用Burg算法求AR模型的参数
主程序:c----------------------------------------------------------------------
c main program harburg : to test subroutine ARBURG
c To compute the AR model coefficients by Burg algorithm ,IP=10
c Pleaselink subroutine ARBURG,AR1PSD RELFFT,PSPLOT
c----------------------------------------------------------------------
complex x(0:127),a(0:10),ef(0:127),eb(0:127)
data n/128/,ip/10/,mfre/4096/,ts/1./
open(3,file='test.dat',status='old')
do 20 k=0,n-1
read(3,*)x(k)
20 continue
close(3)
call arburg(x,a,ef,eb,n,ip,ep,ierror)
if(ierror.eq.0) goto 30
write(*,*)' stop at rotine aryuwa, ierror=',ierror
stop
30 write(*,*)' white noise variance=',ep
write(*,*)' k a(k)'
do 40 k=0,ip-1
40 write(*,41)k,a(k)
41 format(' ',i10,2f14.6)
call ar1psd(a,ip,mfre,ep,ts)
stop
end
子程序:
subroutine arburg(x,a,ef,eb,n,ip,ep,ierror)
c----------------------------------------------------------------------
c Routine ARBURG: To estimate the AR parameters by Burg algorithm.
c Input Parameters:
c N: Number of data samples;
c IP : Order of autoregressive model;
c X: Array of complex data samples, X(0) through X(N-1);
c Output Parameters:
c EP: Real variable representing driving noise variance;
c A: Array of complex AR parameters A(0) to A(IP);
c IERROR=0 : No error
c =1 : Ep<=0 .
c in chapter 12
c----------------------------------------------------------------------
complex x(0:n-1),a(0:ip),ef(0:n-1),eb(0:n-1),sum
ierror=1
a(0)=1.
r0=0.
do 10 i=0,n-1
r0=r0+x(i)*conjg(x(i))
ef(i)=x(i)
eb(i)=x(i)
10 continue
den=0.0
r0=r0/float(n)
sum=0.0
do 20 i=1,n-1
den=den+ef(i)*conjg(ef(i))+eb(i-1)*conjg(eb(i-1))

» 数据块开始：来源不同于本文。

/-- A frame goes to a ring: the data first, then the completions; dropped whole where HEAD reaches TAIL, or where the address of
a buffer is poisoned (log 35). -/
def State.rqRing (s : State) (q m rule stamp : Nat) (f : List Byte) : State :=
  let n := (f.length + s.rqBuf q - 1) / s.rqBuf q
  let room := (s.rf (MACM.RQ_TAIL q) F.MACM_RQ_TAIL_TAIL + 65536 - s.rqHead q) % 65536
  let s1 := each s (List.range (min n room)) (fun u i => u.rqData q f i)
  let bad := (List.range n).any (fun i => s.ringPoison (s.rqDpa q) (s.rqAt q (s.rqHead q + i)) 8)
  if room < n ∨ bad then s1.queueBump (MACM.RQ_DROPS_LO q)
  else
    let s2 := each s1 (List.range n) (fun u i =>
      u.ringWrite (u.rqDpa q) (u.rqAt q (u.rqHead q + i) + 16)
        (rxDone (min (u.rqBuf q) (f.length - i * u.rqBuf q)) (i == 0) (i + 1 == n) m rule stamp))
    (s2.put (MACM.RQ_HEAD q) F.MACM_RQ_HEAD_HEAD ((s2.rqHead q + n) % 65536)).queueBump (MACM.RQ_FRAMES_LO q)

/-- A frame goes to a cask as one packet. -/
def State.rqCask (s : State) (q : Nat) (m : Fin 5) (rule stamp : Nat) (f : List Byte) : State :=
  if 1008 < f.length then s.queueBump (MACM.RQ_DROPS_LO q)
  else
    let r := s.postPacket (s.rf (MACM.RQ_CASK q) F.MACM_RQ_CASK_CASK) (.mac m)
      (dataWords (rxDone f.length true true m.val rule stamp) ++ dataWords f)
    r.1.queueBump (if r.2 then MACM.RQ_FRAMES_LO q else MACM.RQ_DROPS_LO q)

/-- A frame without its FCS goes to a host receive queue. One from die 1 is lost where the Hinge is out of service, and a
queue that is not enabled drops it (log 35). -/
def State.toQueue (s : State) (q : Nat) (m : Fin 5) (rule : Nat) (f : List Byte) : State :=
  if s.divided ∧ macDie m.val = 1 then s
  else if !s.rqOn q then s.queueBump (MACM.RQ_DROPS_LO q)
  else
    let stamp := s.rqStamp q m.val f
    if s.rf (MACM.RQ_CFG q) F.MACM_RQ_CFG_MODE = 1 then (s.draw 1).rqCask q m rule stamp f
    else (s.draw 1).rqRing q m.val rule stamp f

/-- RQ_TAIL: descriptors are provided; `cells` is what the host has written to its memory before (R60). -/
def execRqTail (q : Fin 64) (tail : BitVec 16) (cells : List (Nat × BitVec 8)) (s : State) : Result :=
  hostCmd (s.hostCells cells) (MACM.RQ_TAIL q) (fun u => u.put (MACM.RQ_TAIL q) F.MACM_RQ_TAIL_TAIL tail.toNat)

/-! ## The classifier's verdict (R267, R273) -/

/-- What the classifier finds for a frame. -/
inductive Verdict where
  | l3
  | udp
  | hit (image : List Byte) (typ : Nat)
  | rule (r : Nat)
  | miss
  deriving DecidableEq, Repr

/-- Steps 1 to 7 of R267. -/
def State.verdict (s : State) (p : Parsed) : Verdict :=
  let wild : Verdict := match s.rule p with | some r => .rule r | none => .miss
  if !s.rb CLS.CFG F.CLS_CFG_EN then .miss
  else if p.err = 1 then .l3
  else if p.err = 2 then .udp
  else if p.ip && !p.frag && p.proto == 17 then
    match s.exact p with | some e => .hit e.1 e.2 | none => wild
  else wild

/-- Whether the payload of a hit of an RTP entry is RTCP under MUX. -/
def isMuxed (img p : List Byte) : Bool :=
  imgMux img && decide (72 ≤ (p.getD 1 0).toNat % 128) && decide ((p.getD 1 0).toNat % 128 ≤ 76)

/-- RTCP of a termination (R285): the frame with the compound unprotected goes to RTCPQ. -/
def State.rtcpIn (s : State) (m : Fin 5) (f : List Byte) (p : Parsed) (img : List Byte) (tag : Nat) : State :=
  let d := macDie m.val
  let r := (s.clsBump d (CLS.RTCPIN_LO d)).rtcpReceive (imgTid img) tag (slice f p.off p.len)
  match r.2, imgQueue img 8 with
  | some c, some q => r.1.toQueue q m 257 (f.take p.off ++ c)
  | _, _ => r.1

/-- A media packet waits for the playout unit of the die that homes its TID. -/
def State.toPlayout (s : State) (m : Fin 5) (f : List Byte) (p : Parsed) (img : List Byte) (tag : Nat) (udptl : Bool) : State :=
  { s with plyIn := s.plyIn ++
      [⟨imgTid img, img, tag, slice f p.off p.len, udptl, if macDie m.val = 1 then 1 else 0, m, f.length + 4⟩] }

/-- A hit of an RTP entry: R273. The padding of a protected packet is part of what is encrypted, and is checked once the packet
is unprotected (log 25). -/
def State.rtpIn (s : State) (m : Fin 5) (f : List Byte) (p : Parsed) (img : List Byte) (tag : Nat) : State :=
  let d := macDie m.val
  let u := slice f p.off p.len
  if rtpVersion u ≠ 2 ∨ (rtpHeader u).isNone ∨ (s.srtpx (imgTid img) = 0 ∧ (rtpBody u).isNone) then s.clsBump d (CLS.RTPERR_LO d)
  else if isMuxed img u then s.rtcpIn m f p img tag
  else if (u.getD 1 0).toNat % 128 ≠ imgPt img then
    match imgQueue img 0 with
    | some q => s.toQueue q m 257 f
    | none => s.clsBump d (CLS.PTMISS_LO d)
  else s.toPlayout m f p img tag false

/-- What follows from the verdict. -/
def State.deliverFrame (s : State) (m : Fin 5) (f : List Byte) (p : Parsed) (tag : Nat) (v : Verdict) : State :=
  let d := macDie m.val
  match v with
  | .l3 => s.clsBump d (CLS.L3ERR_LO d)
  | .udp => s.clsBump d (CLS.UDPERR_LO d)
  | .hit img typ =>
    let s1 := s.clsBump d (CLS.HITS_LO d)
    if typ = 0 then s1.rtpIn m f p img tag
    else if typ = 1 then s1.rtcpIn m f p img tag
    else s1.toPlayout m f p img tag true
  | .rule r =>
    let s1 := (s.clsBump d (CLS.WILD_LO d)).clsBump d (CLS.W_HITS_LO d r)
    if s.rf (CLS.W_CTL r) F.CLS_W_CTL_ACT = 1 then s1.toQueue (s.rf (CLS.W_CTL r) F.CLS_W_CTL_QUEUE) m r f else s1
  | .miss =>
    let s1 := s.clsBump d (CLS.MISSES_LO d)
    if s.rf CLS.CFG F.CLS_CFG_MISSACT = 1 then s1.toQueue (s.rf CLS.CFG F.CLS_CFG_MISSQ) m 256 f else s1

/-! ## Trace of a MAC (R381, R387) -/

/-- What a frame shows to MAC probes beside its bytes: the parsed headers, the value of the result field where there is
one, and the TID of an exact hit. -/
structure FrameView where
  p : Parsed
  result : Option Nat
  tid : Option Nat
  deriving DecidableEq, Repr

def frameView (p : Parsed) (v : Verdict) : FrameView :=
  match v with
  | .hit img _ => ⟨p, some (imgTid img).toNat, some (imgTid img).toNat⟩
  | .rule r => ⟨p, some r, none⟩
  | .miss => ⟨p, none, none⟩
  | .l3 => ⟨p, none, none⟩
  | .udp => ⟨p, none, none⟩

/-- The RTP header of a frame: of an exact hit, or of a transmitted UDP datagram of version 2 (log 22). -/
def rtpOf (f : List Byte) (w : FrameView) (tx : Bool) : Option (List Byte) :=
  let u := slice f w.p.off w.p.len
  if w.p.ip && !w.p.frag && w.p.proto == 17 && w.p.err == 0 && (tx || w.tid.isSome) && (rtpHeader u).isSome then some u else none

/-- A frame is offered to one probe. -/
def State.traceMacOne (s : State) (d q tag : Nat) (f : List Byte) (w : FrameView) (tx : Bool) : State :=
  let x := s.probe d q
  let mode := s.rf (TRC.P_SEL d q) F.TRC_P_SEL_SEL / 2 % 4
  let rtp := rtpOf f w tx
  let gap : Nat := match rtp, x.rtpSeq with | some u, some z => b2n (rtpSeq u != (z + 1) % 65536) | _, _ => 0
  let fields : List (Nat × Nat) :=
    [(0x18, w.p.etype), (0x19, f.length + 4)] ++ (match w.tid with | some t => [(0x14, t)] | none => []) ++
    (match rtp with
      | some u => [(0x10, (u.getD 1 0).toNat % 128), (0x11, (u.getD 1 0).toNat / 128), (0x12, rtpSsrc u), (0x13, gap)]
      | none => [])
  let tid := w.tid.getD (Config.freeNat s.freeCount % 2 ^ 18)
  let body : List Byte := if mode = 0 then f.take 128 else f
  let info : List Byte := match w.result with | some r => leBytes 8 r | none => s.freeBytes 8
  let entries : List (List Byte) :=
    if mode = 2 then
      match rtp with
      | some u =>
        [traceEntry tag 3 0 (tid / 4) (leBytes 4 (rtpSsrc u) ++ leBytes 2 (rtpSeq u) ++ [u.getD 1 0, BitVec.ofNat 8 (tid % 4)])]
      | none => []
    else traceFrame tag (1 + 2 * b2n (decide (body.length < f.length))) info body
  let inter := if x.fresh then 0 else min (2 ^ 32 - 1) (tag - x.stamp)
  let meas1 := if mode = 2 then gap else inter - x.meas1
  if mode = 2 ∧ rtp = none then s
  else
    let s1 := (s.draw 8).capture State.raise d q ⟨tag, entries, fields, true, 1, meas1⟩
    s1.setProbe d q { s1.probe d q with rtpSeq := match rtp with | some u => some (rtpSeq u) | none => x.rtpSeq }

/-- A frame is offered to the probes of its MAC and direction. -/
def State.traceMac (s : State) (m tag : Nat) (f : List Byte) (w : FrameView) (tx : Bool) : State :=
  let d := macDie m
  each s ((List.range 16).filter (fun q =>
    (s.probe d q).armed && (s.probe d q).src == 3 && s.rf (TRC.P_PCFG d q) F.TRC_P_PCFG_INST == m &&
      s.rf (TRC.P_SEL d q) F.TRC_P_SEL_SEL % 2 == b2n tx)) (fun u q => u.traceMacOne d q tag f w tx)

/-! ## Pause (R314, R315) -/

/-- Transmission resumes. -/
def State.resume (s : State) (m : Nat) : State :=
  (s.setMac m { s.mac m with since := none, untilNs := none }).put (MAC.STATUS m) F.MAC_STATUS_PAUSED 0

/-- A received pause frame. -/
def State.pauseIn (s : State) (m : Nat) (f : List Byte) : State :=
  let s1 := s.macBump m (MAC.PAUSERX_LO m)
  let q := beAt f 16 2
  let x := s1.mac m
  if s.macCfg m F.MAC_CFG_PAUSERX = 0 ∨ s.halfDuplex m ∨ s.tb2nsOn (macDie m) < x.ignore then s1
  else if q = 0 then s1.resume m
  else
    let since := match x.untilNs, x.since with
      | some t, some b => if s.tb2nsOn (macDie m) < t then b else s.tb2nsOn (macDie m)
      | _, _ => s.tb2nsOn (macDie m)
    (s1.setMac m { x with since := some since, untilNs := some (s.tb2nsOn (macDie m) + s.quantaNs m q) }).put
      (MAC.STATUS m) F.MAC_STATUS_PAUSED 1

/-- PAUSE_EXPIRY. -/
def State.pauseExpires (s : State) (m : Nat) : State :=
  match (s.mac m).untilNs with
  | some t => if t ≤ s.tb2nsOn (macDie m) then s.resume m else s
  | none => s

def execPauseExpiry (m : Fin 5) (s : State) : Result := .next (s.pauseExpires m)

/-- WDMS in ns. -/
def State.wdNs (s : State) (m : Nat) : Nat := max 1 (min 1000 (s.rf (MAC.PAUSE m) F.MAC_PAUSE_WDMS)) * 1000000

/-- PAUSE_WATCHDOG: a paused interval that reaches WDMS ends; one whose count ran out earlier has ended by itself. -/
def State.pauseWatch (s : State) (m : Nat) : State :=
  match (s.mac m).since, (s.mac m).untilNs with
  | some b, some t =>
    if t + 1000 ≤ b + s.wdNs m then s.pauseExpires m
    else if s.tb2nsOn (macDie m) < b + s.wdNs m then s
    else
      let s1 := s.resume m
      let s2 := s1.setMac m { s1.mac m with ignore := s.tb2nsOn (macDie m) + s.wdNs m }
      (s2.macBump m (MAC.PAUSEWD_LO m)).raise (MAC.EVT m) F.MAC_EVT_PAUSEWD
  | _, _ => s

def execPauseWatchdog (m : Fin 5) (s : State) : Result := .next (s.pauseWatch m)

/-! ## Wake patterns (R319) -/

def State.wakeByte (s : State) (m w : Nat) (f : List Byte) (i : Nat) : Bool :=
  !bit (s.rv (MAC.WMASK m w (i / 32))) (i % 32) ||
    (decide (i < f.length) && (f.getD i 0).toNat == bits (s.rv (MAC.WDATA m w (i / 4))) (8 * (i % 4) + 7) (8 * (i % 4)))

/-- Pattern w matches a frame. -/
def State.wakeMatch (s : State) (m : Nat) (f : List Byte) (w : Nat) : Bool :=
  let n := s.rf (MAC.WCFG m w) F.MAC_WCFG_LEN
  let len := if n = 0 ∨ 128 < n then 128 else n
  let magic := List.replicate 6 0xFF ++ (List.replicate 16 (s.macAddr m)).flatten
  s.rb (MAC.WCFG m w) F.MAC_WCFG_EN &&
    ((List.range len).all (s.wakeByte m w f) ||
      (s.rb (MAC.WCFG m w) F.MAC_WCFG_MAGIC && (List.range f.length).any (fun i => decide (14 ≤ i) && slice f i 102 == magic)))

/-- A frame in DORMANT: a match on a MAC whose wake bit is set wakes the package. -/
def State.wakeFrame (s : State) (m : Nat) (f : List Byte) : State :=
  let on : Bool := if m = 4 then s.rb GLB.PWR F.GLB_PWR_WAKE_MACM else bit (s.rf GLB.PWR F.GLB_PWR_WAKE_MAC) m
  if on && (List.range 4).any (s.wakeMatch m f) then s.wake (3 + m) else s

/-! ## Receiving (R304, R306) -/

/-- Bytes of a MAC's receive buffer that are taken. -/
def State.rxUsed (s : State) (m : Nat) : Nat := ((s.plyIn.filter (fun a => a.mac.val == m)).map (fun a => a.len)).sum

def rxSize (m : Nat) : Nat := if m = 4 then 32768 else 131072

def isBroadcast (f : List Byte) : Bool := f.take 6 == List.replicate 6 0xFF
def isMulticast (f : List Byte) : Bool := (f.getD 0 0).toNat % 2 == 1

/-- The first check of R304 that a frame fails, by its counter. -/
def State.rxFails (s : State) (m : Nat) (frame : List Byte) (fcsOk : Bool) : Option Nat :=
  let l := s.macLimit m (s.tagsOf m frame)
  if frame.length < 64 then some (MAC.RUNT_LO m)
  else if l < frame.length then some (MAC.OVERSIZE_LO m)
  else if !fcsOk then some (MAC.FCSERR_LO m)
  else if !(isMulticast frame || frame.take 6 == s.macAddr m || s.macCfg m F.MAC_CFG_PROMISC == 1) then some (MAC.DAFILT_LO m)
  else if rxSize m < s.rxUsed m + l then some (MAC.RXOVF_LO m)
  else none

/-- An accepted frame is counted. -/
def State.countRx (s : State) (m : Nat) (frame : List Byte) : State :=
  let s1 := (s.macBump m (MAC.RXFRAMES_LO m)).macBumpBy m (MAC.RXOCTETS_LO m) frame.length
  if isBroadcast frame then s1.macBump m (MAC.RXBCAST_LO m)
  else if isMulticast frame then s1.macBump m (MAC.RXMCAST_LO m) else s1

sum=sum+ef(i)*conjg(eb(i-1))
20 continue
sum=-2.*sum
a(1)=sum/den
ep=r0*(1.-a(1)*conjg(a(1)))
do 30 i=n-1,1,-1
sum=ef(i)
ef(i)=sum+a(1)*eb(i-1)
eb(i)=eb(i-1)+conjg(a(1))*sum
30 continue
c--------------------------------------------------------------------
do 80 m=2,ip
sum=0.0
do 40 i=m,n-1
sum=sum+ef(i)*conjg(eb(i-1))
40 continue
sum=-2.*sum
den=(1.-a(m-1)*conjg(a(m-1)))*den-ef(m-1)*conjg(ef(m-1))
* -eb(n-1)*conjg(eb(n-1))
a(m)=sum/den
ep=ep*(1.-a(m)*conjg(a(m)))
if(ep.le.0) return
do 50 i=1,m-1
x(i)=a(i)+a(m)*conjg(a(m-i))
50 continue
do 60 i=1,m-1
a(i)=x(i)
60 continue
do 70 i=n-1,m,-1
sum=ef(i)
ef(i)=sum+a(m)*eb(i-1)
eb(i)=eb(i-1)+conjg(a(m))*sum
70 continue
80 continue
ierror=0
return
end
请教
第一次算变量den的值用公式den=den+ef(i)*conjg(ef(i))+eb(i-1)*conjg(eb(i-1))
后面的用式子:
den=(1.-a(m-1)*conjg(a(m-1)))*den-ef(m-1)*conjg(ef(m-1))
* -eb(n-1)*conjg(eb(n-1))
这个式子是怎么推出来的?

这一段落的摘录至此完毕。